Source records:
┌────────

/-- What leaves the hub, in the order it leaves: `line` are the bits on a lane, of the block or frame named before them; `damaged` is a
unit with one of its bits inverted (R293); `cores` is a frame of CLASS 1 delivered to the management cores (R286). -/
inductive Out where
  | adp (remote : Option Nat) (session typ tag status : Nat) (more : Bool) (body : List Byte)
  | alert (session : Nat) (access : Bool)
  | chain (hub clause : Nat) (order : ChainOrder)
  | chainReply (coordinator clause : Nat) (order : ChainOrder) (status : Nat)
  | stream (session queue mseq : Nat) (more : Bool) (octets : List Byte)
  | flit (die : Nat) (toHub : Bool) (bits : Flit)
  | replayRequest (die : Nat) (toHub : Bool) (seq : Nat)
  | beacon (dir : Nat) (payload : Block)
  | remote (dir : Nat) (payload : Block)
  | frame (bundle : Nat) (f : TxFrame)
  | eth (mac route : Nat) (late : Bool) (head : EthHead) (octets : List Byte)
  | line (lane : Nat) (bits : List Bool)
  | damaged (bit : Nat) (unit : Out)
  | cores (bundle origin : Nat) (octets : List Byte)
  | ctl (bundle : Nat) (payload : Block)
  | laneIdle (lane : Nat)
  | ptp (port : Nat) (kind : PtpTx) (seq : Nat) (origin correction : Int) (udp : UdpSum) (clock : Option Announced)
  | answerIp (mac ip : Nat)
  | dramRead (port addr : Nat) (data : List Byte) (good : Bool)
  | sideband (die : Nat) (target : Nat) (data : List Byte)
  | event (src : TrigSrc) (time : Nat) (late : Bool)
  | pin (name : Nat) (level : Bool)
  | notice (n : Notice)
  | legalCopy (path : Nat) (block : List Nat)
  | raised (code inst : Nat)
  deriving DecidableEq, Repr

/-- The responses to a request that a session keeps for R300: status, MORE and body of each message. -/
structure Stored where
  typ : Nat
  tag : Nat
  answers : List (Nat × Bool × List Byte)
  deriving DecidableEq, Repr

/-- A BLOCK-WRITE that waits for its next segment (R299): the TAGs of its segments, newest first, its entry and clause,
the octets so far, whether it goes to the window, and the edge at which its last segment came. -/
structure Xfer where
  tags : List Nat
  reg : Reg
  clause : Nat
  got : List Byte
  window : Bool
  at_ : Nat
  deriving DecidableEq, Repr

/-- What a session holds beside its entries at 0x1101 + s (R300, R305, R372), and whether its tenant has been withdrawn
since the handshake (R302). -/
structure Session where
  store : List Stored
  xfers : List Xfer
  auditSel : Nat
  lastRx : Nat
  withdrawn : Bool
  deriving DecidableEq, Repr

/-- A request that the gateway has forwarded and that is not answered yet (R303): its session, TAG, TYPE and HUB, and the
edge at which it left. -/
structure Fwd where
  session : Nat
  tag : Nat
  typ : Nat
  hub : Nat
  at_ : Nat
  deriving DecidableEq, Repr

/-- The requests of Table 12-4. -/
inductive Req where
  | read (idx sub clause : Nat)
  | write (idx sub clause : Nat) (value : List Byte)
  | blockRead (idx sub clause offset length : Nat)
  | blockWrite (idx sub clause offset : Nat) (data : List Byte) (more : Bool)
  | walk (idx sub max : Nat)
  | clauseOpen (lease : Nat) (chain : Bool) (items : List LockItem)
  | clauseCommit (clause whn : Nat)
  | clauseAbandon (clause : Nat)
  | subscribe (queue credit : Nat)
  | unsubscribe (queue : Nat)
  | abort (kind inst : Nat)
  deriving DecidableEq, Repr

/-- Who sends a request: the session's key, its tenant if it has one, the TAG, and HUB of a request with REMOTE (R298,
R303). A relayed session has the key 256 + 128 × its gateway's address + 64 × bundle + GW_SESSION (log entry 39). -/
structure Who where
  key : Nat
  tenant : Option Nat
  tag : Nat
  remote : Option Nat
  deriving DecidableEq, Repr

/-- A request that waits until an earlier one of its session is answered (R300): who sent it, its TYPE, the request where
its form was good, and the other hub that it is for. -/
structure HeldReq where
  who : Who
  typ : Nat
  req : Option Req
  other : Option Nat
  deriving DecidableEq, Repr

/-- How far one member of a chain clause has come (R316, R317). -/
inductive MemberSt where
  | waiting | locked | admitted | confirmed | gone
  deriving DecidableEq, Repr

└────────

[EXERCISE DESCRIPTION]
Go through the entries line by line and count those with "kind". Give only the count.

[ANSWER TO THE PROBLEM]
2